- Instructions for the task -
Reproduce all of the data exactly.

- Input for this task -

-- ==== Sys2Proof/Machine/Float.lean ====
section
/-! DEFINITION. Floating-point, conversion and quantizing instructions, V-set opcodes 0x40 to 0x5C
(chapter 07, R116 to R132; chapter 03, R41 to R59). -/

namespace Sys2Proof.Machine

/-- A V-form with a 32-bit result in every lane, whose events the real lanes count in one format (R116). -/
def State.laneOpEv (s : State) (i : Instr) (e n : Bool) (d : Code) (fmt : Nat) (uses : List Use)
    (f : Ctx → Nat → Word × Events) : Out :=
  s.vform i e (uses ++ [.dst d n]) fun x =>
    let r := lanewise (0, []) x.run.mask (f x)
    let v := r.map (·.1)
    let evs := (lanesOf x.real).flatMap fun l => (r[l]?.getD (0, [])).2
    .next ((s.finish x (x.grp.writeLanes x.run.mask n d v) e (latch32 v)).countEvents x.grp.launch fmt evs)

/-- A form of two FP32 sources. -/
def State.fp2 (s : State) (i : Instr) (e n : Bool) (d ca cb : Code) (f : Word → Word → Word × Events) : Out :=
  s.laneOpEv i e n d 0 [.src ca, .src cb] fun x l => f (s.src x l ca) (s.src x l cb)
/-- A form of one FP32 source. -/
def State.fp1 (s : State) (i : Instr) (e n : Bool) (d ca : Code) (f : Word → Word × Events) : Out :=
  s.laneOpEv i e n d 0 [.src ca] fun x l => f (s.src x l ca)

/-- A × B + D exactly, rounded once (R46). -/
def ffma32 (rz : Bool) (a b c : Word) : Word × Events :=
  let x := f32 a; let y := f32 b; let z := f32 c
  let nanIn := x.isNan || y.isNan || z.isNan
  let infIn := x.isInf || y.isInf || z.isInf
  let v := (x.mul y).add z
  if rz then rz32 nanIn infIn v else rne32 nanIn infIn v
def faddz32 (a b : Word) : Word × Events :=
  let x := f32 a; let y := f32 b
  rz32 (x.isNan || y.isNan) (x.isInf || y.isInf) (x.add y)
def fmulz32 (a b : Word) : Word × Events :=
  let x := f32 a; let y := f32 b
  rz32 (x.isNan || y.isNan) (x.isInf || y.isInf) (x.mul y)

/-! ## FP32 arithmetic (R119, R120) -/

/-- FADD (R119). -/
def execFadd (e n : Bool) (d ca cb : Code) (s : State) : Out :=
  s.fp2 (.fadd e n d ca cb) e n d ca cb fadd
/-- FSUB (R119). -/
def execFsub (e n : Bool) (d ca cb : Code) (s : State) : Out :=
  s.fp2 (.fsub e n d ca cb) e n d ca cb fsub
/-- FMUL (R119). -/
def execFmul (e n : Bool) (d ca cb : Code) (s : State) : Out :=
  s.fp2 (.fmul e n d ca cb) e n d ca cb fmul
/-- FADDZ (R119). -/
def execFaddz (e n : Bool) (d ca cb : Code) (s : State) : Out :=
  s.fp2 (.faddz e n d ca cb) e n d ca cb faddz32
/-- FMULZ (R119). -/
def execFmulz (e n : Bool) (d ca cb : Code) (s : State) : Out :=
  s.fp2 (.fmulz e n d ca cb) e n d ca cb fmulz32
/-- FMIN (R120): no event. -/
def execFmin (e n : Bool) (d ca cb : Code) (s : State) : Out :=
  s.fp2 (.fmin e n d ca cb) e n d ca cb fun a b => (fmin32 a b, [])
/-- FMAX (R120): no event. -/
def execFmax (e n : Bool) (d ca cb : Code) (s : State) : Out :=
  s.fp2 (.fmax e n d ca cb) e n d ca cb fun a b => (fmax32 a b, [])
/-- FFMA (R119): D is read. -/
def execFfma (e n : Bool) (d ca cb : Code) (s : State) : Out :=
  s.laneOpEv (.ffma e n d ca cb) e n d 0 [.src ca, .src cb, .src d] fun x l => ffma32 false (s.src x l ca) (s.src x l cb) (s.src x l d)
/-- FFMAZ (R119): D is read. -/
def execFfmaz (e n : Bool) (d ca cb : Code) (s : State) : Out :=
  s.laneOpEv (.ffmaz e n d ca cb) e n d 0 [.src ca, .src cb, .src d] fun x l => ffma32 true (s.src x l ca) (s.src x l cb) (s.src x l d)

- Reply -
-- ==== Sys2Proof/Machine/Float.lean ====
section
/-! DEFINITION. Floating-point, conversion and quantizing instructions, V-set opcodes 0x40 to 0x5C
(chapter 07, R116 to R132; chapter 03, R41 to R59). -/

namespace Sys2Proof.Machine

/-- A V-form with a 32-bit result in every lane, whose events the real lanes count in one format (R116). -/
def State.laneOpEv (s : State) (i : Instr) (e n : Bool) (d : Code) (fmt : Nat) (uses : List Use)
    (f : Ctx → Nat → Word × Events) : Out :=
  s.vform i e (uses ++ [.dst d n]) fun x =>
    let r := lanewise (0, []) x.run.mask (f x)
    let v := r.map (·.1)
    let evs := (lanesOf x.real).flatMap fun l => (r[l]?.getD (0, [])).2
    .next ((s.finish x (x.grp.writeLanes x.run.mask n d v) e (latch32 v)).countEvents x.grp.launch fmt evs)

/-- A form of two FP32 sources. -/
def State.fp2 (s : State) (i : Instr) (e n : Bool) (d ca cb : Code) (f : Word → Word → Word × Events) : Out :=
  s.laneOpEv i e n d 0 [.src ca, .src cb] fun x l => f (s.src x l ca) (s.src x l cb)
/-- A form of one FP32 source. -/
def State.fp1 (s : State) (i : Instr) (e n : Bool) (d ca : Code) (f : Word → Word × Events) : Out :=
  s.laneOpEv i e n d 0 [.src ca] fun x l => f (s.src x l ca)

/-- A × B + D exactly, rounded once (R46). -/
def ffma32 (rz : Bool) (a b c : Word) : Word × Events :=
  let x := f32 a; let y := f32 b; let z := f32 c
  let nanIn := x.isNan || y.isNan || z.isNan
  let infIn := x.isInf || y.isInf || z.isInf
  let v := (x.mul y).add z
  if rz then rz32 nanIn infIn v else rne32 nanIn infIn v
def faddz32 (a b : Word) : Word × Events :=
  let x := f32 a; let y := f32 b
  rz32 (x.isNan || y.isNan) (x.isInf || y.isInf) (x.add y)
def fmulz32 (a b : Word) : Word × Events :=
  let x := f32 a; let y := f32 b
  rz32 (x.isNan || y.isNan) (x.isInf || y.isInf) (x.mul y)

/-! ## FP32 arithmetic (R119, R120) -/

/-- FADD (R119). -/
def execFadd (e n : Bool) (d ca cb : Code) (s : State) : Out :=
  s.fp2 (.fadd e n d ca cb) e n d ca cb fadd
/-- FSUB (R119). -/
def execFsub (e n : Bool) (d ca cb : Code) (s : State) : Out :=
  s.fp2 (.fsub e n d ca cb) e n d ca cb fsub
/-- FMUL (R119). -/
def execFmul (e n : Bool) (d ca cb : Code) (s : State) : Out :=
  s.fp2 (.fmul e n d ca cb) e n d ca cb fmul
/-- FADDZ (R119). -/
def execFaddz (e n : Bool) (d ca cb : Code) (s : State) : Out :=
  s.fp2 (.faddz e n d ca cb) e n d ca cb faddz32
/-- FMULZ (R119). -/
def execFmulz (e n : Bool) (d ca cb : Code) (s : State) : Out :=
  s.fp2 (.fmulz e n d ca cb) e n d ca cb fmulz32
/-- FMIN (R120): no event. -/
def execFmin (e n : Bool) (d ca cb : Code) (s : State) : Out :=
  s.fp2 (.fmin e n d ca cb) e n d ca cb fun a b => (fmin32 a b, [])
/-- FMAX (R120): no event. -/
def execFmax (e n : Bool) (d ca cb : Code) (s : State) : Out :=
  s.fp2 (.fmax e n d ca cb) e n d ca cb fun a b => (fmax32 a b, [])
/-- FFMA (R119): D is read. -/
def execFfma (e n : Bool) (d ca cb : Code) (s : State) : Out :=
  s.laneOpEv (.ffma e n d ca cb) e n d 0 [.src ca, .src cb, .src d] fun x l => ffma32 false (s.src x l ca) (s.src x l cb) (s.src x l d)
/-- FFMAZ (R119): D is read. -/
def execFfmaz (e n : Bool) (d ca cb : Code) (s : State) : Out :=
  s.laneOpEv (.ffmaz e n d ca cb) e n d 0 [.src ca, .src cb, .src d] fun x l => ffma32 true (s.src x l ca) (s.src x l cb) (s.src x l d)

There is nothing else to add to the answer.